By the way, the money that the state has in reserve for unemployment insurance is rapidly being depleted. Just so you know.
[Tuesday], the Texas Workforce Commission announced that the unemployment trust fund is now expected to be almost depleted by October. The commission issues monthly projections and each has been gloomier than the last. By law, the trust fund must stay above $858 million at the beginning of the fiscal year in October. At the current rate, the fund will be $812 million below the floor, commission executive director Larry Temple told the House special stimulus committee yesterday.
And a $812 million deficit means somebody’s gotta pay – and that somebody, according to Temple, will be Texas employers.
Temple said the fund can raise money to pay unemployment benefits in three ways: 1) By borrowing from the feds (and paying interest on the loans) 2) By issuing bonds (also involves paying interest) and 3) By raising taxes on employers. He said the commission’s strategy would probably involve a combination of the three.
However, combo or no combo, even if TWC borrows from the feds or floats bonds, the employers will be the ones funding the debt.
Dunnam made this clear when he asked Temple, “Do any of [the scenarios] involve anyone other than employers paying for the deficit?”
Temple responded, “No.”
Here’s where the stimulus comes in: Don Baylor, a senior policy analyst at the Center for Public Policy Priorities, said if Texas changes its eligibility statute and accepts the stimulus funds, employers will still have to pay an additional $294 million in 2010 to make up for the deficit. But without the federal funds, employers will pay an additional $935 million to make up for the deficit in 2010.

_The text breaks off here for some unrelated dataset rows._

-- ==== Sys2Proof/Machine/Grades.lean ====
section
/-! DEFINITION. The grades of the C4 and what each fixes in the fused fields (spec/00 R2, R14, R15; the DEV_, PWR_CAP and PWR_DOM tables). -/

namespace Sys2Proof.Machine

/-- A row of R2: grade code, active tiles, stack tiers, link dies and maximum input power in W. A link die has four fabric ports. -/
structure GradeRow where
  code : Nat
  tiles : Nat
  tiers : Nat
  dies : Nat
  watts : Nat
  deriving DecidableEq, Repr

/-- The grades (R2): C4-T3L6 (the flagship), C4-T2L6, C4-T1L6, C4-T3L4 and C4S-T3L6. -/
def gradeRows : List GradeRow :=
  [⟨0x01, 1024, 3, 6, 2400⟩, ⟨0x02, 1024, 2, 6, 2250⟩, ⟨0x03, 1024, 1, 6, 2100⟩, ⟨0x04, 1024, 3, 4, 2250⟩, ⟨0x11, 960, 3, 6, 2300⟩]

/-- Disabled rows of a grade: 16 active tiles each (R2). -/
def GradeRow.disabled (g : GradeRow) : Nat := (1024 - g.tiles) / 16

/-- Stack SRAM in MiB: 8 MiB for each bobbin above an active tile (R2, R14). -/
def GradeRow.stackMiB (g : GradeRow) : Nat := g.tiles * g.tiers * 8

/-- Base scratchpad in MiB: 2 MiB for each active tile (R2, R14). -/
def GradeRow.scratchMiB (g : GradeRow) : Nat := g.tiles * 2

/-- Fabric ports: four on each link die (R2, DEV_FEAT_LINK.PORTS_PER_DIE). -/
def GradeRow.ports (g : GradeRow) : Nat := 4 * g.dies

/-- Seams the device can hold: 12 with six link dies, 8 with four (DEV_FEAT_LINK.MAX_SEAMS). -/
def GradeRow.seams (g : GradeRow) : Nat := 2 * g.dies

/-- Switched domains (DEV_FEAT_PWR.POWER_DOMAINS): 64 rows, disabled ones too (R15), four for each tier, the link dies, engine and spine. -/
def GradeRow.domains (g : GradeRow) : Nat := 64 + 4 * g.tiers + g.dies + 2

/-- Is domain `d` of R433 present on the grade? -/
def GradeRow.hasDomain (g : GradeRow) (d : Nat) : Bool :=
  d < 64 || (64 ≤ d && d < 76 && (d - 64) / 4 < g.tiers) || (76 ≤ d && d < 82 && d - 76 < g.dies) || d = 82 || d = 83

/-- The fused fields a grade fixes, with their values; `rows` has one bit for each disabled row (DEV_ROW_MAP). OVERHEAD_W is 55 W for the
host die and the capacity of the link dies, the engine and the spine (PWR_CAP); the host die homes the knots that the tile routers, 48 to a
tile, do not (R264). -/
def GradeRow.fused (g : GradeRow) (rows : Nat) : List (Fld × Nat) :=
  [(Reg.DEV_GRADE_GRADE_CODE, g.code), (Reg.DEV_GRADE_ROW_SALVAGE, if g.disabled = 0 then 0 else 1), (Reg.DEV_FEAT_TILE_ACTIVE_TILES, g.tiles),
   (Reg.DEV_FEAT_TILE_DISABLED_ROWS, g.disabled), (Reg.DEV_ROW_MAP_DISABLED, rows), (Reg.DEV_FEAT_MEM_STACK_PAGES, 16 * g.stackMiB),
   (Reg.DEV_FEAT_MEM_TIERS, g.tiers), (Reg.DEV_FEAT_LINK_LINK_DIES, g.dies), (Reg.DEV_FEAT_LINK_FABRIC_PORTS, g.ports),
   (Reg.DEV_FEAT_LINK_MAX_SEAMS, g.seams), (Reg.DEV_FEAT_PWR_MAX_INPUT_W, g.watts), (Reg.DEV_FEAT_PWR_POWER_DOMAINS, g.domains),
   (Reg.PWR_CAP_OVERHEAD_W, 55 + 75 * g.dies + 15 + 110), (Reg.DBG_KNOT_CAP_HOST_KNOTS, 65536 - 48 * g.tiles)] ++
  (List.range 84).map (fun d => (Reg.PWR_DOM_PRESENT d, if g.hasDomain d then 1 else 0))

/-- The grade a code names (R2). -/
def gradeOf (code : Nat) : Option GradeRow := gradeRows.find? (fun g => g.code = code)

/-- A part of a grade right after a cold reset: the flagship is `State.reset` (log entry 1). -/
def State.ofGrade (g : GradeRow) (rows : Nat) : State := (g.fused rows).foldl (fun s f => s.wr f.1 f.2) State.reset

/-- The number of bits set among the 64 of a row map. -/
def rowsSet (m : Nat) : Nat := ((List.range 64).filter (fun i => m.testBit i)).length

/-- The device's fused fields are those of the grade GRADE_CODE names, with as many rows disabled as it says (R2, R14). -/
def State.gradeHolds (s : State) : Bool :=
  match gradeOf (s.rd Reg.DEV_GRADE_GRADE_CODE) with
  | none => false
  | some g => rowsSet (s.rd Reg.DEV_ROW_MAP_DISABLED) = g.disabled &&
      (g.fused (s.rd Reg.DEV_ROW_MAP_DISABLED)).all (fun f => s.rd f.1 = f.2)

end Sys2Proof.Machine
end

Sure does sound like taking all of the federal stimulus money available for unemployment insurance would be a good deal all around, doesn’t it? It eases the tax burden on businesses, it helps many more people, and by helping more people it has a stimulative effect on the economy. Which was the point, after all. You’d have to be a blinkered partisan zealot not to see the benefits. You know, like Bill Hammond, the president of the Texas Association of Business:
[Hammond] presented a bold proposal to “save” $630 million a year in unemployment benefits payouts, which included measures such as greatly restricting or eliminating benefits for people who receive severance pay. He also said the commission didn’t do enough to ensure people are looking for work while they’re receiving benefits: “The commission is allowing [unemployed] people to sit on their laurels.”
Or we could just eliminate the idea of unemployment insurance altogether. Who cares what happens to these people that get laid off, anyway? They’re just a bunch of lazy bums who want to suck Bill Hammond’s blood. Where’s the compassion for that, I ask you?
Well, I suppose it’s all academic, since Governor Perry has now officially rejected the unemployment insurance funds. Hope all you business owners that will see your taxes go up more than they needed to will appreciate that. Perry made the announcement right here in Houston, which is somewhat ironic.
Houston’s growth advantage over the rest of the nation during the past five years–oil and natural gas–has not only evaporated in the face of a global commodity bust but has turned into a definite liability. The coming year will see significant job losses in Houston, led by the energy sector.
Via Texas Politics. Too bad Governor Perry won’t be joining any of these folks on the unemployment line until at least 2011, by which time one hopes the job market has improved. It’s good to be the king. A statement from Texas AFL-CIO President Becky Moeller in response is beneath the fold. BOR has more, including Kay Bailey Hutchison’s timid response.
Texas AFL-CIO President Becky Moeller today issued this statement in reaction to Gov. Rick Perry’s announcement that he opposes acceptance of $555 million in federal economic stimulus funds for jobless workers in Texas:
“Today Gov. Rick Perry said to the workers and employers of Texas: ‘What crisis?’ The governor’s decision to reject $555 million in federal unemployment insurance funds available in the economic stimulus package amounts to a callous statement to tens of thousands of Texans who are losing their livelihoods that Texas does not have their backs.”
“Playing 2010 or 2012 politics when Texans are suffering in 2009 has nothing to do with good public policy. The Texas AFL-CIO has worked with lawmakers who are carefully exploring the ramifications of accepting the UI funds. The stimulus package essentially covers for seven years any cost associated with making UI benefits more accessible to workers who have lost jobs through no fault of their own. If today’s decision stands, employers will start paying an additional $555 million in taxes in January, courtesy of the governor, and Texas workers who desperately need help will be left to fend for themselves.”
“In short-circuiting the legislative process, Gov. Perry is telling employers that it is better to pay $555 million extra to keep the current lousy UI system than to pay an incremental increase seven years from now for a better system.”